Segment Start: Record set

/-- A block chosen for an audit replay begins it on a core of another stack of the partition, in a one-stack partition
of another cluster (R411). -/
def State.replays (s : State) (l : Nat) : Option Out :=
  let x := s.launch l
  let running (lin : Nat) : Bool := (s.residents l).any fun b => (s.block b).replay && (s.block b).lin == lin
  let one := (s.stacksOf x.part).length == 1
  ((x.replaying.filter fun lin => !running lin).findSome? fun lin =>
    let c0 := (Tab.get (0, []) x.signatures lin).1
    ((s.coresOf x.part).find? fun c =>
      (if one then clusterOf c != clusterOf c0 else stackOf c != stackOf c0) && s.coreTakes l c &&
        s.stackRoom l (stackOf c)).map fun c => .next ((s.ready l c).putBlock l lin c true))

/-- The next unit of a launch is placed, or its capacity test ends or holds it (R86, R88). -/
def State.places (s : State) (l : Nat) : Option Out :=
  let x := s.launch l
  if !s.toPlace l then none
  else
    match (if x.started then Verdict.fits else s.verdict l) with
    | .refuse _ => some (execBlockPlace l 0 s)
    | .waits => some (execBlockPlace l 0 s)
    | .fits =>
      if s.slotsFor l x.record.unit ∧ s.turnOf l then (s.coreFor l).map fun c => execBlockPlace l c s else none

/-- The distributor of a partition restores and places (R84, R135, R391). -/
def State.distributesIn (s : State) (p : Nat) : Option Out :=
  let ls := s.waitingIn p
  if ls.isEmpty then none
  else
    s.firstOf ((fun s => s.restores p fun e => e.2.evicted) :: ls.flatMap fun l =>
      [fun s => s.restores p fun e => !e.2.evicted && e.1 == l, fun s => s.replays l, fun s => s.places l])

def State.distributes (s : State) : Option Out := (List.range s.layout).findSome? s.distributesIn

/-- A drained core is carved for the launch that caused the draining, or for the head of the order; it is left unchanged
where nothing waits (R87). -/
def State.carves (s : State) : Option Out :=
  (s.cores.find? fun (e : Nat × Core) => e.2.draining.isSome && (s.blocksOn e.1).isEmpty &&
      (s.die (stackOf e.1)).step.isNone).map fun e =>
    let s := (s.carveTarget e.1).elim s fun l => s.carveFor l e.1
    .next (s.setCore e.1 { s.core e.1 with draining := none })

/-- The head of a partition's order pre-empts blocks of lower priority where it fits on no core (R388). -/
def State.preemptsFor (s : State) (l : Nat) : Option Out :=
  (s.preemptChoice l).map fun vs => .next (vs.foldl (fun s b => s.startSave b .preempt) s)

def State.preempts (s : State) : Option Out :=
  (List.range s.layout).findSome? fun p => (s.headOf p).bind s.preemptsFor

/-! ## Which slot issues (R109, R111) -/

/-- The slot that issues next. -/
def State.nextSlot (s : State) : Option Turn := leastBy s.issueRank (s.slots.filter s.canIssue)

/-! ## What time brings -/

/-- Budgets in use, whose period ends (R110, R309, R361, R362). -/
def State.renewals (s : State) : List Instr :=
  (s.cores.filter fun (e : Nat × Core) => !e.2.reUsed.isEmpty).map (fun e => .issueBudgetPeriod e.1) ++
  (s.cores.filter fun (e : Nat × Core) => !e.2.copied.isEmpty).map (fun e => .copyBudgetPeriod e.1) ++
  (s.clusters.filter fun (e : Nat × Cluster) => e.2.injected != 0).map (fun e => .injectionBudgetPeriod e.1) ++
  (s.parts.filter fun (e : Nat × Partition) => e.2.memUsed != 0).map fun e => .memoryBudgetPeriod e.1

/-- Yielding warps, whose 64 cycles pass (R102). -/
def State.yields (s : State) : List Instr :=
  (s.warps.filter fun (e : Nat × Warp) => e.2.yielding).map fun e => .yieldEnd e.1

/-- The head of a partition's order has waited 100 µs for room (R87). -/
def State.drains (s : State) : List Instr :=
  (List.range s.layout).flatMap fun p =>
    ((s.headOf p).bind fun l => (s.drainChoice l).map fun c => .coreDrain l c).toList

Segment End: Record set

§ **About this exercise**: Write out the full listing without altering anything.

§ **Task response**:
/-- A block chosen for an audit replay begins it on a core of another stack of the partition, in a one-stack partition
of another cluster (R411). -/
def State.replays (s : State) (l : Nat) : Option Out :=
  let x := s.launch l
  let running (lin : Nat) : Bool := (s.residents l).any fun b => (s.block b).replay && (s.block b).lin == lin
  let one := (s.stacksOf x.part).length == 1
  ((x.replaying.filter fun lin => !running lin).findSome? fun lin =>
    let c0 := (Tab.get (0, []) x.signatures lin).1
    ((s.coresOf x.part).find? fun c =>
      (if one then clusterOf c != clusterOf c0 else stackOf c != stackOf c0) && s.coreTakes l c &&
        s.stackRoom l (stackOf c)).map fun c => .next ((s.ready l c).putBlock l lin c true))

/-- The next unit of a launch is placed, or its capacity test ends or holds it (R86, R88). -/
def State.places (s : State) (l : Nat) : Option Out :=
  let x := s.launch l
  if !s.toPlace l then none
  else
    match (if x.started then Verdict.fits else s.verdict l) with
    | .refuse _ => some (execBlockPlace l 0 s)
    | .waits => some (execBlockPlace l 0 s)
    | .fits =>
      if s.slotsFor l x.record.unit ∧ s.turnOf l then (s.coreFor l).map fun c => execBlockPlace l c s else none

/-- The distributor of a partition restores and places (R84, R135, R391). -/
def State.distributesIn (s : State) (p : Nat) : Option Out :=
  let ls := s.waitingIn p
  if ls.isEmpty then none
  else
    s.firstOf ((fun s => s.restores p fun e => e.2.evicted) :: ls.flatMap fun l =>
      [fun s => s.restores p fun e => !e.2.evicted && e.1 == l, fun s => s.replays l, fun s => s.places l])

def State.distributes (s : State) : Option Out := (List.range s.layout).findSome? s.distributesIn

/-- A drained core is carved for the launch that caused the draining, or for the head of the order; it is left unchanged
where nothing waits (R87). -/
def State.carves (s : State) : Option Out :=
  (s.cores.find? fun (e : Nat × Core) => e.2.draining.isSome && (s.blocksOn e.1).isEmpty &&
      (s.die (stackOf e.1)).step.isNone).map fun e =>
    let s := (s.carveTarget e.1).elim s fun l => s.carveFor l e.1
    .next (s.setCore e.1 { s.core e.1 with draining := none })

/-- The head of a partition's order pre-empts blocks of lower priority where it fits on no core (R388). -/
def State.preemptsFor (s : State) (l : Nat) : Option Out :=
  (s.preemptChoice l).map fun vs => .next (vs.foldl (fun s b => s.startSave b .preempt) s)

def State.preempts (s : State) : Option Out :=
  (List.range s.layout).findSome? fun p => (s.headOf p).bind s.preemptsFor

/-! ## Which slot issues (R109, R111) -/

/-- The slot that issues next. -/
def State.nextSlot (s : State) : Option Turn := leastBy s.issueRank (s.slots.filter s.canIssue)

/-! ## What time brings -/

/-- Budgets in use, whose period ends (R110, R309, R361, R362). -/
def State.renewals (s : State) : List Instr :=
  (s.cores.filter fun (e : Nat × Core) => !e.2.reUsed.isEmpty).map (fun e => .issueBudgetPeriod e.1) ++
  (s.cores.filter fun (e : Nat × Core) => !e.2.copied.isEmpty).map (fun e => .copyBudgetPeriod e.1) ++
  (s.clusters.filter fun (e : Nat × Cluster) => e.2.injected != 0).map (fun e => .injectionBudgetPeriod e.1) ++
  (s.parts.filter fun (e : Nat × Partition) => e.2.memUsed != 0).map fun e => .memoryBudgetPeriod e.1

/-- Yielding warps, whose 64 cycles pass (R102). -/
def State.yields (s : State) : List Instr :=
  (s.warps.filter fun (e : Nat × Warp) => e.2.yielding).map fun e => .yieldEnd e.1

/-- The head of a partition's order has waited 100 µs for room (R87). -/
def State.drains (s : State) : List Instr :=
  (List.range s.layout).flatMap fun p =>
    ((s.headOf p).bind fun l => (s.drainChoice l).map fun c => .coreDrain l c).toList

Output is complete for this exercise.